>> “Bullet begins to drop as soon as it leaves the muzzle.” <<
.
Not if it is aimed upward on a ballistic trajectory.
What do you think the “elevation” settings on a sight or scope are for?
A projectile aimed upward continues upward for a considerable distance. Brush up on your trigonometry, and ballistics.
.
It does begin to drop as soon as it leaves the muzzle, when compared to the mathematical line that includes the axis of the barrel and which extends out from the muzzle to infinity.
If the muzzle is aimed at a point five degrees above the horizon, the bullet starts to fall below that line the instant it leaves the muzzle.
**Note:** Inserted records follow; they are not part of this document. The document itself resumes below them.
/-- A strip request of core `c` (STRIP, FS_STRIP_CMD): its status (Table 10-10). Of the two next states that Table 6-4 gives a
request of a due core the model takes requested. DEDUCED (log entry 52). DESIGN CHOICE (log entry 103). -/
def stripRequest (f c recipe : Nat) (s : State) : Nat × State :=
  let x := s.core c
  if s.aonOnly then (5, s)
  else if s.rb F.FS_PROOF_STAT_array_suspect f then (1, s)
  else if coreField c ≠ f ∨ coreOk c = false ∨ (liveEngines s c).isEmpty = true then (2, s)
  else if !recipeOk s f recipe then (4, s)
  else if x.req || x.again then (3, s)
  else if activeReqs s f ≥ max 1 (s.rd F.FS_STRIP_CFG_max_active f) then (1, s)
  else
    let y := { raiseReq x 0 recipe false with bank := reqBank s f recipe }
    let y := match x.st with
      | 0 => { y with st := 2, graceEnd := some (graceEndOf s f) }
      | 1 => { y with st := 2 }
      | _ => y
    (0, s.setCore c y)

/-- A core index within a field (engine ID bits 14:2) as a core instance. -/
def coreOf (f i : Nat) : Nat := 2 ^ 13 * f + i % 2 ^ 13

/-- R166, R255: STRIP rd, ra, rb of an FS sequencer. -/
def execStrip (q rd ra rb : Nat) (s : State) : Out :=
  onUnit (seqOk q) (seqInstr q (fun x t =>
    if q ≥ 128 then .trap trapUnit 0
    else
      let i := (x.gr ra).toNat
      let r := if i ≥ 2 ^ 13 then (2, t) else stripRequest q (coreOf q i) (x.gr rb).toNat t
      .done (seqRet q rd (BitVec.ofNat 32 r.1) r.2)) s)

/-- A write of FS_STRIP_CMD (R166, Table 6-11). -/
def stripCmdWrite (w : Writer) (f v : Nat) (s : State) : State :=
  if !notTenant w then s
  else match stripRequest f (coreOf f (bits v 0 13)) (bits v 13 9) s with
    | (0, t) => t
    | (_, t) => t.wr F.FS_STRIP_STAT_cmd_refused f 1
def execStripCmd (w : Writer) (f v : Nat) (s : State) : Out := regWrite w .FS_STRIP_CMD f s <|
  onUnit (fieldOk f) (stripCmdWrite w f v s)

/-- Oldest last_wt of the core's engines that are not fenced (R165). -/
def oldestWt (s : State) (c : Nat) : Nat :=
  (liveEngines s c).foldl (fun a e => min a (tget {} s.ledger e).lastWt) (2 ^ 64)
/-- The rotation period of a field in ns. -/
def periodNs (s : State) (f : Nat) : Nat := s.setting f 2 * sec

/-- R165, Table 6-4: a core becomes due. -/
def execStripDue (c : Nat) (s : State) : Out :=
  let f := coreField c
  onUnit (coreOk c) (
    let x := s.core c
    if s.fieldLive f && s.released f && x.st == 0 && !x.req && !x.again && !(liveEngines s c).isEmpty
        && s.rd F.CC_PART_STAT_phase (s.partOf f) == 0 then
      let t := s.toWt (oldestWt s c + periodNs s f - s.rd F.FS_STRIP_CFG_lead_ms f * ms)
      noteCore Code.STRIP_DUE c 0 (t.setCore c { x with st := 1, graceEnd := some (graceEndOf t f) })
    else s)

/-- The field's strip logic asserts no yield request: the array is suspect (R472) or TAPCLK stands (Table 6-18). -/
def noRequests (s : State) (f : Nat) : Bool := s.rb F.FS_PROOF_STAT_array_suspect f || s.aonOnly
/-- Table 6-4: the grace timer of a core expires. A forced request of a core that was not requested runs the reference recipe, 0.
DESIGN CHOICE (log entry 103). -/
def execGraceExpire (c : Nat) (s : State) : Out :=
  let f := coreField c
  onUnit (coreOk c) (
    let x := s.core c
    match x.graceEnd with
    | none => s
    | some g =>
      if (x.st != 1 && x.st != 2) || s.ctGated (coreCt c) then s
      else
        let s := s.toWt g
        let x := { x with graceEnd := none }
        if s.rb F.FS_STRIP_CFG_force_preempt f then
          let asked := x.req || x.again
          let y := if noRequests s f then x else raiseReq x 0 (if asked then x.recipe else 0) true
          let y := if asked then y else { y with bank := 0 }
          s.setCore c { y with st := 7, forceEnd := some (s.wt + 10 * ms) }
        else if s.setting f 1 = 0 then s.setCore c { x with st := 4, cause := 0 }
        else match tryForce c s with
          | (true, t) => t.setCore c { x with st := 3, shadow := true }
          | (false, t) => t.setCore c { x with st := 4, cause := 0 })

/-- Table 6-4: the 10 ms deadline of a forcing core expires. -/
def execForceDeadlineExpire (c : Nat) (s : State) : Out :=
  onUnit (coreOk c) (
    let x := s.core c
    match x.forceEnd with
    | some d => if x.st == 7 && !s.ctGated (coreCt c) then
        (s.toWt d).setCore c { x with st := 4, cause := 2, forceEnd := none } else s
    | none => s)

/-- R168: the shadow of a core is lost when more than 1/16 of its tiles retired in the last ms lost their proof. -/
def execShadowLoss (c : Nat) (s : State) : Out :=
  onUnit (coreOk c) (
    let x := s.core c
    let win := x.win.filter (fun w => decide (s.wt ≤ w.1 + ms))
    if x.st == 3 && decide (win.length < 16 * (win.filter (·.2)).length) then
      s.setCore c { x with st := 4, cause := 1, shadow := true }
    else s)

/-- R169: an engine becomes overdue; the first of its core is recorded. -/
def execStripOverdue (e : Nat) (s : State) : Out :=
  let c := engCore e
  let f := engField e
  onUnit (engOk e) (
    let x := s.core c
    let l := tget {} s.ledger e
    if (x.st == 4 || x.st == 7) && !l.overdue && !engFenced s e && !s.ctGated (coreCt c)
        && s.rd F.CC_PART_STAT_phase (s.partOf f) == 0 && s.fieldLive f then
      let first := !coreOverdue s c
      let s := s.toWt (l.lastWt + periodNs s f + 1)
      let s := { s with ledger := tput {} s.ledger e ({ l with overdue := true, epochOverdue := true } : Led) }
      let s := stripSync f s
      if first then
        raiseFs f { code := Code.STRIP_OVERDUE, unit := coreEng c,
                    params := sat 32 ((s.wt - l.lastWt) / ms) + 2 ^ 32 * (if x.st == 7 then 3 else x.cause) } s
      else s
    else s)

/-! ### Grants and pairing (R160, R161, R198) -/

/-- Stop or restart the watchdogs of a core's engines. -/
def coreWdogs (c : Nat) (s : State) : State := forAll [0, 1, 2, 3] (fun i t => wdogSync (4 * c + i) t) s

/-- The recipe of a suspect replay: 256 + slot while the slot holds the payload of the suspect's negative, else 0 (R198). -/
def replayRecipe (s : State) (e : Nat) : Nat :=
  match latentAt s e with
  | some (_, l) => if l.slot < 4 ∧ (tget [] s.negs (engField e)).any (fun n => n.slot == some l.slot && n.eng == e) = true
      ∧ recipeOk s (engField e) (256 + l.slot) = true then 256 + l.slot else 0
  | none => 0

/-- The witness of a suspect core (R198): another cluster, not fenced, no latent engine, no request; earliest settled.
DEDUCED (log entry 56). -/
def witnessOf (s : State) (c : Nat) : Option Nat :=
  let l := (coresOfField (coreField c)).filter (fun w =>
    coreCt w != coreCt c && !(liveEngines s w).isEmpty && !coreLatent s w
      && !(s.core w).req && !(s.core w).again)
  l.foldl (fun a w => match a with
    | none => some w
    | some b => if oldestWt s w < oldestWt s b then some w else some b) none

/-- A core that another can be paired with: granted, waiting, in another cluster of the field, same recipe; the first
to be granted. -/
def pairWith (s : State) (c : Nat) : Option Nat :=
  let x := s.core c
  let l := (fieldCores s (coreField c)).filter (fun e =>
    e.1 != c && coreCt e.1 != coreCt c && e.2.st == 5 && e.2.kind == 0 && e.2.suspect.isNone && e.2.witness.isNone
      && e.2.pairEnd.isSome && e.2.recipe == x.recipe && e.2.bank == x.bank)
  (l.foldl (fun a e => match a with
    | none => some (e.1, e.2.ord)
    | some b => if e.2.ord < b.2 then some (e.1, e.2.ord) else some b) none).map (·.1)

/-- A strip request is granted (Table 6-4): a suspect asks for its witness, a witness joins its suspect, any other
core seeks a partner; with pair_wait_us = 0 every strip is two-way (R161). -/
def grantStrip (c : Nat) (s : State) : State :=
  let f := coreField c
  let x := s.core c
  let n := tget 0 s.grantNo f
  let s := { s with grantNo := tput 0 s.grantNo f (n + 1) }
  let s := coreWdogs c (s.setCore c { x with st := 5, granted := true, graceEnd := none, forceEnd := none, ord := n })
  let x := s.core c
  match x.suspect, x.witness with
  | some e, _ =>
    match witnessOf s c with
    | none => startStrip f [c] (replayRecipe s e) false false false s
    | some w =>
      let y := s.core w
      let z := raiseReq y 0 (replayRecipe s e) false
      let s := s.setCore w { z with st := if y.st ≤ 1 then 2 else y.st, witness := some c,
                                    graceEnd := if y.st = 0 then some (graceEndOf s f) else y.graceEnd }
      s.setCore c { x with pairEnd := some (s.wt + s.rd F.FS_FIX_CFG_replay_wait_ms f * ms) }
  | none, some c' =>
    let y := s.core c'
    match y.suspect with
    | some e => if y.st == 5 then startStrip f [c', c] (replayRecipe s e) false false false s else abortOne c s
    | none => abortOne c s
  | none, none =>
    if s.rd F.FS_STRIP_CFG_pair_wait_us f = 0 then startStrip f [c] x.recipe false false false s [] (some x.bank)
    else match pairWith s c with
      | some p => startStrip f [p, c] x.recipe false false false s [] (some x.bank)
      | none => s.setCore c { x with pairEnd := some (s.wt + s.rd F.FS_STRIP_CFG_pair_wait_us f * us) }

/-- R161: the pair wait of a granted core expires. -/
def execPairWaitExpire (c : Nat) (s : State) : Out :=
  onUnit (coreOk c) (
    let x := s.core c
    match x.pairEnd with
    | some d => if x.st == 5 && x.kind == 0 && x.suspect.isNone && !s.ctGated (coreCt c) then
        startStrip (coreField c) [c] x.recipe false false false (s.toWt d) [] (some x.bank) else s
    | none => s)

/-- R198: no witness has granted in time: its request is withdrawn and the suspect runs alone. -/
def execReplayWaitExpire (c : Nat) (s : State) : Out :=
  let f := coreField c
  onUnit (coreOk c) (
    let x := s.core c
    match x.pairEnd, x.suspect with
    | some d, some e => if x.st == 5 && !s.ctGated (coreCt c) then
        let s := forAll ((fieldCores s f).filter (fun w => w.2.witness == some c)) (fun w t => abortOne w.1 t) (s.toWt d)
        startStrip f [c] (replayRecipe s e) false false false s else s
    | _, _ => s)

/-- R442: the host drops the grant after a release; a waiting request is raised. -/
def execYieldGrantDrop (c : Nat) (s : State) : Out :=
  onUnit (coreOk c) (
    let x := s.core c
    if x.granted && !x.req then
      s.setCore c { x with granted := false, req := x.again, again := false, force := x.again && x.force }
    else s)

/-! ### Step marks and the horizon (R173, R175 to R177) -/

/-- The least epoch_proved over engines active in the epoch and not fenced, over the working fields of a partition. -/
def epochLeast (s : State) (p : Nat) : Option Nat :=
  (s.ledger.filter (fun e => s.partOf (engField e.1) == p && s.fieldLive (engField e.1) && e.2.epochActive
    && !engFenced s e.1)).foldl (fun a e => match a with
      | none => some e.2.epochProved
      | some b => some (min b e.2.epochProved)) none
def epochLate (s : State) (p : Nat) : Bool :=
  s.ledger.any (fun e => s.partOf (engField e.1) == p && s.fieldLive (engField e.1) && e.2.epochOverdue)
/-- Clear the epoch fields of a partition's entries; an overdue engine is overdue in the new epoch too. -/
def epochClear (p : Nat) (s : State) : State :=
  forAll (s.ledger.filter (fun e => s.partOf (engField e.1) == p)) (fun e t =>
    let l : Led := { e.2 with epochProved := 0, epochActive := false, epochOverdue := e.2.overdue }
    { t with ledger := tput {} t.ledger e.1 l }) s
/-- Shortest interval between consecutive marks of a list, newest first. -/
def shortest : List Nat → Option Nat
  | a :: b :: l => match shortest (b :: l) with
    | none => some (a - b)
    | some m => some (min (a - b) m)
  | _ => none

/-- Published form of a term: none is unbounded (R176). DEDUCED (log entry 53). -/
def capTerm : Option Nat → Nat
  | none => 0xFFFF
  | some v => min v 0xFFFE

/-- An epoch of `w` steps closes (R176); with no interval between marks d_rot has no stated value and is free.
DEDUCED (log entry 53). -/
def epochClose (p w : Nat) (x : StepSt) (s : State) : State :=
  let least := epochLeast s p
  let late := epochLate s p
  let samp : Option Nat := match least with
    | none => some 1
    | some 0 => none
    | some n => some (ceilDiv (138156 * 2 ^ s.rd F.CC_HORIZON_CFG_q_exp p * w) (10000 * n) + 1)
  let tmin := shortest (x.hist.take (w + 1))
  let r : Option Nat × State := match late, tmin with
    | true, _ => (none, s)
    | false, some (t + 1) => (some ((s.rd F.CC_HORIZON_CFG_period_s p * sec + ms) / (t + 1) + 2), s)
    | false, _ => (match s.drawFree 16 with | (v, t) => (some v, t))
  let d := match samp, r.1 with
    | some a, some b => some (max a b)
    | _, _ => none
  let t := epochClear p r.2
  let t := (((((t.wr F.CC_HORIZON_d p (capTerm d)).wr F.CC_HORIZON_d_samp p (capTerm samp)).wr F.CC_HORIZON_d_rot p
    (capTerm r.1)).wr F.CC_HORIZON_valid p 1).wr F.CC_HORIZON_overdue p (b2n late)).wr F.CC_HORIZON_unproved p
    (b2n (least == some 0))
  t.wr F.CC_STEP_STAT_t_min_us p (sat 32 ((tmin.getD 0) / us))

/-- An accepted step mark replaces the suspect lists of the partition (R320): by the context then active, or none. A
frozen list stays. -/
def suspMark (p : Nat) (s : State) : State :=
  { s with susp := s.susp.filterMap (fun e =>
      if s.partOf (engField e.1) != p || e.2.frozen then some e
      else
        let x := tget 0 s.ctxSig e.1
        if bit x 16 then some (e.1, { ids := [x % 2 ^ 16] }) else none) }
The bullet is still climbing with respect to a horizontal, but it is falling with respect to the muzzle axis.
When he said he aimed at a point 75 yards above the target, that does not mean that the round ever got 75 yards above the target, not even close.
Sorry, had to drive home before I tackled the next step.
If we add in the angle.
horizontal terms
Sin(ang)=vert/fps. cos(ang)=dist/fps
So. Fps*Cos(ang)= dist (ft/sec)
Time= distance/dist = distance/(fps)*Cos(ang)
Vertical terms
Initial vertical velocity (fps) = fps*Sin(ang)
Less acceleration due to gravity = a = -9.8 m/s
Velocity = integral ( a dt) from t to to = at + Vi. = fps*Sin(ang) - 9.8 m/s * t
Then height is. Integral of above = Vi t - 9.8/2 * t^2. = fps*Sin(ang) - 9.8/2 * t
>> “Bullet begins to drop as soon as it leaves the muzzle.” <<
.
Not if it is aimed upward on a ballistic trajectory.
++++++++++++++++++++++++++++++++++++++++++++++++++++++++++++++++++++++++++++++++++++++++++++++++++++++++++++++++++++++++++++++++
The statement “...begins to drop as soon as it leaves the muzzle.” is correct. The drop manifests as a reduction in the vertical component of the projectile velocity over time.
If one dropped an object from near the surface of earth, it would accelerate at a nearly constant rate, in the downward direction (toward center of mass of the planet.) Similarly, the projectile in this example does the same thing, as described above. Effects of aerodynamics, and relativistic effects, and the location of the center of mass of the universe, and possibly others, have been dismissed from this discussion.